BEGIN
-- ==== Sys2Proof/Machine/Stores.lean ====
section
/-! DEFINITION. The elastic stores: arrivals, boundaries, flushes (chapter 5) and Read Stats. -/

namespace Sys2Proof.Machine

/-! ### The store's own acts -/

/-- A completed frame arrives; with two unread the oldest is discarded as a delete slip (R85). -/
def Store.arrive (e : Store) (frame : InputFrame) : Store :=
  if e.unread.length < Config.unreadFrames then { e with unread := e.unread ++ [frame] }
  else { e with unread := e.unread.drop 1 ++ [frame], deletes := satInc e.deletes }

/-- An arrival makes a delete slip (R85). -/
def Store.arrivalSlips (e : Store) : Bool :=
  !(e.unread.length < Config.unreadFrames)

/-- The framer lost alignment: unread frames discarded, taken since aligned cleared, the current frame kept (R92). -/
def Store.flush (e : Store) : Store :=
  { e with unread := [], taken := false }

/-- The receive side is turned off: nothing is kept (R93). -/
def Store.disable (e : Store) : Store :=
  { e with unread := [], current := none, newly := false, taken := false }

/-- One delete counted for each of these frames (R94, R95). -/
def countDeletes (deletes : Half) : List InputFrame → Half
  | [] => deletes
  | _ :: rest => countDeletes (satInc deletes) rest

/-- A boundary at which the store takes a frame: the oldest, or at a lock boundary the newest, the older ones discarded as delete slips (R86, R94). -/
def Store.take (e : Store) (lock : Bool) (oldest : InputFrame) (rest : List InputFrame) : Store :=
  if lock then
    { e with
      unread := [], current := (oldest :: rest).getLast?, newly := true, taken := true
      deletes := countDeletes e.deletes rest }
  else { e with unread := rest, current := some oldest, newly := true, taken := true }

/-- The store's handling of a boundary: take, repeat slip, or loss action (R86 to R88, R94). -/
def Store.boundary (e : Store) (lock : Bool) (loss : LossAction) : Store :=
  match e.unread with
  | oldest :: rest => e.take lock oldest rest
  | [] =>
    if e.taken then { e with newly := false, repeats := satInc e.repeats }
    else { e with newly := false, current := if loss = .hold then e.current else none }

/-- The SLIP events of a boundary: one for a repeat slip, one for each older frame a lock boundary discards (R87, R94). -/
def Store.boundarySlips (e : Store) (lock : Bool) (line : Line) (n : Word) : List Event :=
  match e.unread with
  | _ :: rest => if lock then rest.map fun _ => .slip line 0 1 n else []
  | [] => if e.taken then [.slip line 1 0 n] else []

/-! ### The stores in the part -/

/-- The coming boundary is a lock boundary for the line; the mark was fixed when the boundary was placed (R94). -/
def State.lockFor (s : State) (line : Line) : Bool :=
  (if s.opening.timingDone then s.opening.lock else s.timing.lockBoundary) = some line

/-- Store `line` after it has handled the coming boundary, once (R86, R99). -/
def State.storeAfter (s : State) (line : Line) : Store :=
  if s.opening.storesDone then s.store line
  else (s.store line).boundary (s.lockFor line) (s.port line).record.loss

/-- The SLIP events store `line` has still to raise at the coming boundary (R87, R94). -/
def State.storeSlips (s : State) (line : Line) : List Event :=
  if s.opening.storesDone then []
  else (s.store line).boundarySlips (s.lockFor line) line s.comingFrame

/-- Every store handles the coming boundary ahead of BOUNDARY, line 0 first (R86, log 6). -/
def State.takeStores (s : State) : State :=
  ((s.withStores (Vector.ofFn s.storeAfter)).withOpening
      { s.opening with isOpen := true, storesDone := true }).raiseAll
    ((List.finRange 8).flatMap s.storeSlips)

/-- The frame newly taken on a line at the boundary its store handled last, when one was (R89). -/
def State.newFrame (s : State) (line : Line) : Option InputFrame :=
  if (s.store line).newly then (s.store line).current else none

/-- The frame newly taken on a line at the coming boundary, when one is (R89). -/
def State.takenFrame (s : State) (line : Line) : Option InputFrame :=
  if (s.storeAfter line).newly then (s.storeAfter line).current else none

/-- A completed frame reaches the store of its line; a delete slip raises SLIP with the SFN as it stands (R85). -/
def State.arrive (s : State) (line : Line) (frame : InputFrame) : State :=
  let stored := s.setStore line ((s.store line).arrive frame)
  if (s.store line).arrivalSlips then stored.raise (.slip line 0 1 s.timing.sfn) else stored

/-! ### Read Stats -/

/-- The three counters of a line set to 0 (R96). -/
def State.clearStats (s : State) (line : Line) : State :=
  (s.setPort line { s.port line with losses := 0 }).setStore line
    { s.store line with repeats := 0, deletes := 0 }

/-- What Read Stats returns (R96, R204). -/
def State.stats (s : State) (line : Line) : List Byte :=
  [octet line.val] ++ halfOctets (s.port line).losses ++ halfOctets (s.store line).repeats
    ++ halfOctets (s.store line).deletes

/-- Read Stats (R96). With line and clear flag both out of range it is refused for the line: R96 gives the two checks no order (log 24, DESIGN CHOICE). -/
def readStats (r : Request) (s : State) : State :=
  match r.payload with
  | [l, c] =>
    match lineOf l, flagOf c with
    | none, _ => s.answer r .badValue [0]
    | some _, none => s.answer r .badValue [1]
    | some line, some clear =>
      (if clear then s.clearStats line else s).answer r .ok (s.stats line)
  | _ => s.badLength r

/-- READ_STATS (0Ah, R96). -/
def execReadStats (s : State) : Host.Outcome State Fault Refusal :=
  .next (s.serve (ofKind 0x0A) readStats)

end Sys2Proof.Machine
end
END
- _WORK REQUEST_
For each line above that contains "handled", make a copy.

- _SOLUTION_
/-- Store `line` after it has handled the coming boundary, once (R86, R99). -/
/-- The frame newly taken on a line at the boundary its store handled last, when one was (R89). -/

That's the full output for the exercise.